Should sellers offer buyers’ brokers a bonus?

(flickr photo by 401K)

Every now and then, sellers will offer buyers’ representatives a bonus should they present an acceptable offer.

The idea makes me squirm.

Underlying the strategy of getting brokers to take their customers and clients to see a listing is the supportable idea that some of us are more interested in padding our own bank accounts than in serving the best interests of the folks we represent.

In other words, some brokers don’t always suggest properties to see on the basis of the sole criterion that matters: Apartments and townhouses that seem to match their clients’ requirements.

I suppose the argument could be made that, all potentially desirable properties being equal, brokers might just as well choose those that will increase their income the most — listings that offer the biggest commissions or those that provide bonuses.

But all things never are equal, and the number of appropriate properties these days tends to be abysmally small; there are too many stale, overpriced listings of little merit, especially below the luxury market.

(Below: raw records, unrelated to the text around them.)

-- ==== Sys2Proof/Laws/Boot.lean ====
section
/-! SUPPORT. What each operation of Machine/Boot.lean can change, in the terms of Laws/Eff.lean: one lemma an operation. -/

namespace Sys2Proof.Machine

theorem State.updBoot_eff : ∀ s f, Eff 68719476736 s (State.updBoot s f) := by
  intro s f
  unfold State.updBoot
  exact (State.putBoot_eff ..).mono rfl

theorem State.updNor_eff : ∀ s f, Eff 34359738368 s (State.updNor s f) := by
  intro s f
  unfold State.updNor
  exact (State.putNor_eff ..).mono rfl

theorem State.setCounter_eff : ∀ s i v, Eff 34359738376 s (State.setCounter s i v) := by
  intro s i v
  unfold State.setCounter
  extract_lets +onlyGivenNames x0
  refine Eff.cut x0 ?_ ?_
  · subst x0
    exact (State.updNor_eff ..).mono rfl
  intro hx
  clear_value x0
  split
  · refine (State.wr_eff ..).step rfl ?_
    assumption
  · refine (State.wr_eff ..).step rfl ?_
    assumption
  · refine (State.wr_eff ..).step rfl ?_
    assumption
  · refine (State.wr_eff ..).step rfl ?_
    assumption

theorem State.bootFail_eff : ∀ s reason, Eff 111669151752 s (State.bootFail s reason) := by
  intro s reason
  unfold State.bootFail
  extract_lets +onlyGivenNames x0
  refine Eff.cut x0 ?_ ?_
  · subst x0
    refine (State.wr_eff ..).step rfl ?_
    refine (State.wr_eff ..).step rfl ?_
    exact (State.wr_eff ..).mono rfl
  intro hx
  clear_value x0
  refine (State.diesOff_eff ..).step rfl ?_
  refine (State.logEvent_eff ..).step rfl ?_
  refine (State.updBoot_eff ..).step rfl ?_
  assumption

theorem State.stageEnd_eff : ∀ s n, Eff 8 s (State.stageEnd s n) := by
  intro s n
  unfold State.stageEnd
  exact (State.wr_eff ..).mono rfl

theorem State.loadReg_eff : ∀ s e, Eff 8 s (State.loadReg s e) := by
  intro s e
  unfold State.loadReg
  split
  · exact Eff.refl ..
  · extract_lets +onlyGivenNames x0
    clear_value x0
    exact (State.setReg_eff ..).mono rfl

theorem State.showRetired_eff : ∀ s e, Eff 4104 s (State.showRetired s e) := by
  intro s e
  unfold State.showRetired
  extract_lets +onlyGivenNames x0
  clear_value x0
  extract_lets +onlyGivenNames x1
  clear_value x1
  refine Eff.ite ?_ ?_
  · split
    · refine (State.wr_eff ..).step rfl ?_
      exact Eff.refl ..
    · refine (State.incSat_eff ..).step rfl ?_
      exact (State.wr_eff ..).mono rfl
    · refine (State.incSat_eff ..).step rfl ?_
      exact (State.wr_eff ..).mono rfl
    · extract_lets +onlyGivenNames x2
      refine Eff.cut x2 ?_ ?_
      · subst x2
        refine (State.wr_eff ..).step rfl ?_
        exact (State.wr_eff ..).mono rfl
      intro hx
      clear_value x2
      refine Eff.ite ?_ ?_
      · refine (State.setPortState_eff ..).step rfl ?_
        assumption
      · assumption
    · exact Eff.refl ..
  · split
    · refine (State.incSat_eff ..).step rfl ?_
      exact Eff.refl ..
    · refine (State.wr_eff ..).step rfl ?_
      exact Eff.refl ..
    · refine (State.wr_eff ..).step rfl ?_
      exact Eff.refl ..
    · refine Eff.foldl ?_ ?_
      · intro a3
        intro a4
        exact (State.updPkg_eff ..).mono rfl
      · exact Eff.refl ..
    · exact Eff.refl ..

theorem State.bootPuf_eff : ∀ s x pub, Eff 111669151752 s (State.bootPuf s x pub) := by
  intro s x pub
  unfold State.bootPuf
  split
  · refine (State.bootFail_eff ..).step rfl ?_
    exact Eff.refl ..
  · refine (State.stageEnd_eff ..).step rfl ?_
    exact (State.updBoot_eff ..).mono rfl

theorem State.bootKeyCheck_eff : ∀ s, Eff 111669151752 s (State.bootKeyCheck s) := by
  intro s
  unfold State.bootKeyCheck
  refine Eff.ite ?_ ?_
  · refine (State.stageEnd_eff ..).step rfl ?_
    refine Eff.foldl ?_ ?_
    · intro a0
      intro a1
      exact (State.setCounter_eff ..).mono rfl
    · refine (State.setCounter_eff ..).step rfl ?_
      exact Eff.refl ..
  · refine (State.bootFail_eff ..).step rfl ?_
    exact Eff.refl ..

theorem State.bootHeader_eff : ∀ s ok seq fw cfg, Eff 111669151752 s (State.bootHeader s ok seq fw cfg) := by
  intro s ok seq fw cfg
  unfold State.bootHeader
  refine Eff.ite ?_ ?_
  · refine (State.stageEnd_eff ..).step rfl ?_
    exact (State.updNor_eff ..).mono rfl
  · refine (State.bootFail_eff ..).step rfl ?_
    exact Eff.refl ..

theorem State.bootRecords_eff : ∀ s id test owner tr key gen, Eff 111669151752 s (State.bootRecords s id test owner tr key gen) := by
  intro s id test owner tr key gen
  unfold State.bootRecords
  extract_lets +onlyGivenNames x0
  clear_value x0
  refine Eff.ite ?_ ?_
  · refine (State.bootFail_eff ..).step rfl ?_
    exact Eff.refl ..
  · refine Eff.ite ?_ ?_
    · refine (State.bootFail_eff ..).step rfl ?_
      exact Eff.refl ..
    · refine Eff.ite ?_ ?_
      · refine (State.bootFail_eff ..).step rfl ?_
        exact Eff.refl ..
      · extract_lets +onlyGivenNames x1
        clear_value x1
        extract_lets +onlyGivenNames x2
        refine Eff.cut x2 ?_ ?_
        · subst x2
          exact (State.setCounter_eff ..).mono rfl
        intro hx
        clear_value x2
        refine (State.stageEnd_eff ..).step rfl ?_
        refine (State.updBoot_eff ..).step rfl ?_
        assumption

theorem State.bootFirmware_eff : ∀ s a b, Eff 111669151752 s (State.bootFirmware s a b) := by
  intro s a b
  unfold State.bootFirmware
  extract_lets +onlyGivenNames x0
  clear_value x0
  split
  · refine (State.bootFail_eff ..).step rfl ?_
    exact Eff.refl ..
  · extract_lets +onlyGivenNames x1
    clear_value x1
    extract_lets +onlyGivenNames x2
    clear_value x2
    extract_lets +onlyGivenNames x3
    refine Eff.cut x3 ?_ ?_
    · subst x3
      refine (State.wr_eff ..).step rfl ?_
      refine (State.wr_eff ..).step rfl ?_
      exact (State.wr_eff ..).mono rfl
    intro hx
    clear_value x3
    extract_lets +onlyGivenNames x4
    refine Eff.cut x4 ?_ ?_
    · subst x4
      refine Eff.ite ?_ ?_
      · refine (State.logEvent_eff ..).step rfl ?_
        assumption
      · assumption
    intro hx
    clear_value x4
    refine (State.stageEnd_eff ..).step rfl ?_
    refine (State.updBoot_eff ..).step rfl ?_
    assumption

theorem State.bootConfig_eff : ∀ s a b ia ib debugUnlock, Eff 111669152008 s (State.bootConfig s a b ia ib debugUnlock) := by
  intro s a b ia ib debugUnlock
  unfold State.bootConfig
  extract_lets +onlyGivenNames x0
  clear_value x0
  extract_lets +onlyGivenNames x1
  clear_value x1
  split
  · refine (State.bootFail_eff ..).step rfl ?_
    exact Eff.refl ..
  · extract_lets +onlyGivenNames x2
    clear_value x2
    extract_lets +onlyGivenNames x3
    clear_value x3
    extract_lets +onlyGivenNames x4
    refine Eff.cut x4 ?_ ?_
    · subst x4
      refine (State.wr_eff ..).step rfl ?_
      refine (State.wr_eff ..).step rfl ?_
      exact (State.wr_eff ..).mono rfl
    intro hx
    clear_value x4
    extract_lets +onlyGivenNames x5
    refine Eff.cut x5 ?_ ?_
    · subst x5
      refine (State.wr_eff ..).step rfl ?_
      assumption
    intro hx
    clear_value x5
    extract_lets +onlyGivenNames x6
    refine Eff.cut x6 ?_ ?_
    · subst x6
      refine Eff.ite ?_ ?_
      · refine (State.logEvent_eff ..).step rfl ?_
        assumption
      · assumption
    intro hx
    clear_value x6
    extract_lets +onlyGivenNames x7
    refine Eff.cut x7 ?_ ?_
    · subst x7
      refine Eff.ite ?_ ?_
      · refine (State.logEvent_eff ..).step rfl ?_
        assumption
      · assumption
    intro hx
    clear_value x7
    extract_lets +onlyGivenNames x8
    clear_value x8
    extract_lets +onlyGivenNames x9
    refine Eff.cut x9 ?_ ?_
    · subst x9
      refine (State.updBoot_eff ..).step rfl ?_
      refine (State.updFaults_eff ..).step rfl ?_
      assumption
    intro hx
    clear_value x9
    refine Eff.ite ?_ ?_
    · refine (State.stageEnd_eff ..).step rfl ?_
      assumption
    · refine (State.bootFail_eff ..).step rfl ?_
      assumption

theorem State.loadAge_eff : ∀ s q, Eff 8 s (State.loadAge s q) := by
  intro s q
  unfold State.loadAge
  split
  · refine (State.wr_eff ..).step rfl ?_
    exact (State.wr_eff ..).mono rfl
  · refine (State.wr_eff ..).step rfl ?_
    exact (State.wr_eff ..).mono rfl

theorem State.bootLoad_eff : ∀ s, Eff 4429199368 s (State.bootLoad s) := by
  intro s
  unfold State.bootLoad
  extract_lets +onlyGivenNames x0
  clear_value x0
  extract_lets +onlyGivenNames x1
  refine Eff.cut x1 ?_ ?_
  · subst x1
    refine Eff.foldl ?_ ?_
    · intro a2
      intro a3
      exact (State.loadReg_eff ..).mono rfl
    · exact Eff.refl ..
  intro hx
  clear_value x1
  extract_lets +onlyGivenNames x4
  refine Eff.cut x4 ?_ ?_
  · subst x4
    iterate 4 refine (State.wr_eff ..).step rfl ?_
    assumption
  intro hx
  clear_value x4
  extract_lets +onlyGivenNames x5
  refine Eff.cut x5 ?_ ?_
  · subst x5
    refine Eff.foldl ?_ ?_
    · intro a6
      intro a7
      exact (State.wr_eff ..).mono rfl
    · assumption
  intro hx
  clear_value x5
  extract_lets +onlyGivenNames x8
  refine Eff.cut x8 ?_ ?_
  · subst x8
    refine Eff.foldl ?_ ?_
    · intro a9
      intro a10
      exact (State.wr_eff ..).mono rfl
    · assumption
  intro hx
  clear_value x8
  extract_lets +onlyGivenNames x11
  refine Eff.cut x11 ?_ ?_
  · subst x11
    refine Eff.foldl ?_ ?_
    · intro a12
      intro a13
      exact (State.showRetired_eff ..).mono rfl
    · assumption
  intro hx
  clear_value x11
  extract_lets +onlyGivenNames x14
  refine Eff.cut x14 ?_ ?_
  · subst x14
    refine Eff.foldl ?_ ?_
    · intro a15
      intro a16
      exact (State.wr_eff ..).mono rfl
    · assumption
  intro hx
  clear_value x14
  extract_lets +onlyGivenNames x17
  refine Eff.cut x17 ?_ ?_
  · subst x17
    refine Eff.foldl ?_ ?_
    · intro a18
      intro a19
      exact (State.loadAge_eff ..).mono rfl
    · assumption
  intro hx
  clear_value x17
  extract_lets +onlyGivenNames x20
  refine Eff.cut x20 ?_ ?_
  · subst x20
    refine Eff.foldl ?_ ?_
    · intro a21
      intro a22
      exact (State.wr_eff ..).mono rfl
    · assumption
  intro hx
  clear_value x20
  extract_lets +onlyGivenNames x23
  refine Eff.cut x23 ?_ ?_
  · subst x23
    refine (State.wr_eff ..).step rfl ?_
    assumption
  intro hx
  clear_value x23
  extract_lets +onlyGivenNames x24
  clear_value x24
  extract_lets +onlyGivenNames x25
  refine Eff.cut x25 ?_ ?_
  · subst x25
    refine Eff.foldl ?_ ?_
    · intro a26
      intro a27
      refine Eff.foldl ?_ ?_
      · intro a28
        intro a29
        exact (State.setCluster_eff ..).mono rfl
      · refine (State.setPart_eff ..).step rfl ?_
        exact (State.wr_eff ..).mono rfl
    · assumption
  intro hx
  clear_value x25
  extract_lets +onlyGivenNames x30
  refine Eff.cut x30 ?_ ?_
  · subst x30
    refine Eff.foldl ?_ ?_
    · intro a31
      intro a32
      refine Eff.ite ?_ ?_
      · exact Eff.refl ..
      · refine (State.wr_eff ..).step rfl ?_
        exact (State.putTrees_eff ..).mono rfl
    · assumption
  intro hx
  clear_value x30
  refine (State.stageEnd_eff ..).step rfl ?_
  refine (State.wr_eff ..).step rfl ?_
  refine (State.updFab_eff ..).step rfl ?_
  assumption

theorem State.trainBins_eff : ∀ s bin failed, Eff 34359738368 s (State.trainBins s bin failed).1 := by
  intro s bin failed
  induction failed generalizing s bin with
  | nil =>
    rw [State.trainBins]
    refine Eff.pair_fst ?_
    exact Eff.refl ..
  | cons b r ih =>
    rw [State.trainBins]
    refine Eff.ite_fst ?_ ?_
    · refine Eff.pair_fst ?_
      exact Eff.refl ..
    · refine Eff.ite_fst ?_ ?_
      · refine Eff.pair_fst ?_
        exact Eff.refl ..
      · refine (ih ..).step rfl ?_
        exact (State.logEvent_eff ..).mono rfl

theorem State.bootMemory_eff : ∀ s failed, Eff 111669152008 s (State.bootMemory s failed) := by
  intro s failed
  unfold State.bootMemory
  split
  · refine (State.bootFail_eff ..).step rfl ?_
    refine Eff.of_fst ‹_ = (_, _)› ?_
    exact (State.trainBins_eff ..).mono rfl
  · extract_lets +onlyGivenNames x0
    refine Eff.cut x0 ?_ ?_
    · subst x0
      refine Eff.foldl ?_ ?_
      · intro a1
        intro a2
        refine (State.logRetire_eff ..).step rfl ?_
        refine (State.incSat_eff ..).step rfl ?_
        refine (State.markRetired_eff ..).step rfl ?_
        refine (State.wr_eff ..).step rfl ?_
        exact (State.raise_eff ..).mono rfl
      · refine Eff.of_fst ‹_ = (_, _)› ?_
        exact (State.trainBins_eff ..).mono rfl
    intro hx
    clear_value x0
    extract_lets +onlyGivenNames x3
    clear_value x3
    extract_lets +onlyGivenNames x4
    refine Eff.cut x4 ?_ ?_
    · subst x4
      refine Eff.foldl ?_ ?_
      · intro a5
        intro a6
        exact (State.wr_eff ..).mono rfl
      · assumption
    intro hx
    clear_value x4
    extract_lets +onlyGivenNames x7
    refine Eff.cut x7 ?_ ?_
    · subst x7
      refine Eff.foldl ?_ ?_
      · intro a8
        intro a9
        exact (State.wr_eff ..).mono rfl
      · assumption
    intro hx
    clear_value x7
    refine (State.stageEnd_eff ..).step rfl ?_
    refine (State.wr_eff ..).step rfl ?_
    refine (State.wr_eff ..).step rfl ?_
    assumption

theorem State.bootZero_eff : ∀ s, Eff 1099511628296 s (State.bootZero s) := by
  intro s
  unfold State.bootZero
  refine (State.stageEnd_eff ..).step rfl ?_
  exact Eff.step (State.updMem_cells_eff _ _ fun _ h => rfl) rfl (Eff.refl ..)

theorem State.bootFlash_eff : ∀ s ok trained, Eff 111669152776 s (State.bootFlash s ok trained) := by
  intro s ok trained
  unfold State.bootFlash
  refine Eff.ite ?_ ?_
  · exact (State.bootFail_eff ..).mono rfl
  · extract_lets +onlyGivenNames x0
    refine Eff.cut x0 ?_ ?_
    · subst x0
      refine Eff.foldl ?_ ?_
      · intro a1
        intro a2
        exact (State.wr_eff ..).mono rfl
      · exact Eff.refl ..
    intro hx
    clear_value x0
    extract_lets +onlyGivenNames x3
    clear_value x3
    extract_lets +onlyGivenNames x4
    clear_value x4
    refine (State.stageEnd_eff ..).step rfl ?_
    refine (State.putFlash_eff ..).step rfl ?_
    assumption

theorem State.bootTest_eff : ∀ s failed bufferOk, Eff 111669152008 s (State.bootTest s failed bufferOk) := by
  intro s failed bufferOk
  unfold State.bootTest
  refine Eff.ite ?_ ?_
  · refine (State.bootFail_eff ..).step rfl ?_
    exact Eff.refl ..
  · refine (State.stageEnd_eff ..).step rfl ?_
    refine Eff.foldl ?_ ?_
    · intro a0
      intro a1
      refine (State.retireNow_eff ..).step rfl ?_
      exact (State.raise_eff ..).mono rfl
    · exact Eff.refl ..

theorem State.setTime_eff : ∀ s offset, Eff 68719476740 s (State.setTime s offset) := by
  intro s offset
  unfold State.setTime
  extract_lets +onlyGivenNames x0
  clear_value x0
  extract_lets +onlyGivenNames x1
  clear_value x1
  refine (State.updBoot_eff ..).step rfl ?_
  exact (State.putNow_eff ..).mono rfl

theorem State.bootTime_eff : ∀ s offset, Eff 73014444044 s (State.bootTime s offset) := by
  intro s offset
  unfold State.bootTime
  split
  · exact Eff.refl ..
  · refine (State.stageEnd_eff ..).step rfl ?_
    refine (State.wr_eff ..).step rfl ?_
    refine (State.updFab_eff ..).step rfl ?_
    refine Eff.ite ?_ ?_
    · exact Eff.refl ..
    · refine (State.setTime_eff ..).step rfl ?_
      exact Eff.refl ..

Although bonuses may commonly range between $1,000 and $5,000, there is no real standard.

Ocassionally, some listing brokers for high-end properties have been known to bait the other side with luxury cars or vacations, though, as I have written previously, sometimes the lure is intended just to get the broker to an open house and amounts to nothing more than lunch or a raffle for something like an iPad.

I have to say that any broker who receives — or could receive — much more than a sandwich for making an acceptable offer is ethically bound to disclose the bonus to the buyer.

Lately, despite the state of our housing market, few sellers seem to have resorted to the bonus strategy.  Nor should they.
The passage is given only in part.